Dataset entries
-- ==== Sys2Proof/Machine/Branch.lean ====
section
/-! DEFINITION. BEQ and the branch flush controller (43_branch R200 to R208). -/

namespace Sys2Proof.Machine

/-- Dispatch of BEQ; the target is computed from the BEQ's own program index (R200, R201). -/
def execBeq (ra rb : RegField) (imm : Imm) (s : State) : Host.Outcome State Fault Refusal :=
  .next { s with eng := s.eng.dispatchHead .beq [ra, rb] fun i => beqOperands s.eng ra rb imm i }

/-- Completion of BEQ: bit-by-bit equality of the two words (R200). -/
def completeBeq {w : Nat} (t : Tag) (s : Slot w) : Event w :=
  { tag := t, pidx := s.pidx, op := .beq, dest := none, value := none, taken := some (s.oj.value == s.ok.value),
    target := s.target }

/-- `range(target, N)`: the program indices from the target to the end, none when the target is at or past it (R202, R208). -/
def streamFrom (target n : Nat) : List Nat := List.range' target (n - target)

/-- `redirect`: the whole pending stream is replaced; a negative target is the fault BranchTargetOutOfRange (R202, R208). -/
def Engine.redirect {c : Config} (e : Engine c) (ev : Event c.xlen) : Except (FaultCode × Nat) (Engine c) :=
  if ev.target < 0 then .error (.branchTargetOutOfRange, ev.pidx)
  else .ok { e with stream := streamFrom ev.target.toNat e.progLen }

/-- Sub-step (5): the redirect of every taken event; a branch not taken changes nothing (40_engine_cycle R133). -/
def Engine.redirectAll {c : Config} (e : Engine c) (evs : List (Event c.xlen)) : Except (FaultCode × Nat) (Engine c) :=
  match evs with
  | [] => .ok e
  | ev :: rest =>
    if ev.taken = some true then
      match e.redirect ev with
      | .error f => .error f
      | .ok e' => Engine.redirectAll e' rest
    else Engine.redirectAll e rest

/-- The states of the branch state machine before completion (R206); a completed BEQ has left its slot. -/
inductive BranchPhase where
  | fetched
  | dispatched
  | resolved
deriving DecidableEq, Repr

/-- The phase of a busy BEQ slot (R206). -/
def Slot.branchPhase {w : Nat} (s : Slot w) : BranchPhase := if s.ready then .resolved else .dispatched

/-- The phases of the BEQ with program index `i`: `fetched` while the index is pending, and one for each BEQ slot that holds it,
since a loop can dispatch it again (R206, R209). -/
def Engine.branchPhases {c : Config} (e : Engine c) (i : Nat) : List BranchPhase :=
  (if i ∈ e.stream then [.fetched] else []) ++
    e.pools.beq.filterMap fun o => match o with
      | some s => if s.pidx = i then some s.branchPhase else none
      | none => none

end Sys2Proof.Machine
end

:: How to complete this task ::
Restate, please, word for word the span of records running from the first line to the line bearing "def execBeq (ra", both included, and nothing outside it.

:: Worked solution ::
-- ==== Sys2Proof/Machine/Branch.lean ====
section
/-! DEFINITION. BEQ and the branch flush controller (43_branch R200 to R208). -/

namespace Sys2Proof.Machine

/-- Dispatch of BEQ; the target is computed from the BEQ's own program index (R200, R201). -/
def execBeq (ra rb : RegField) (imm : Imm) (s : State) : Host.Outcome State Fault Refusal :=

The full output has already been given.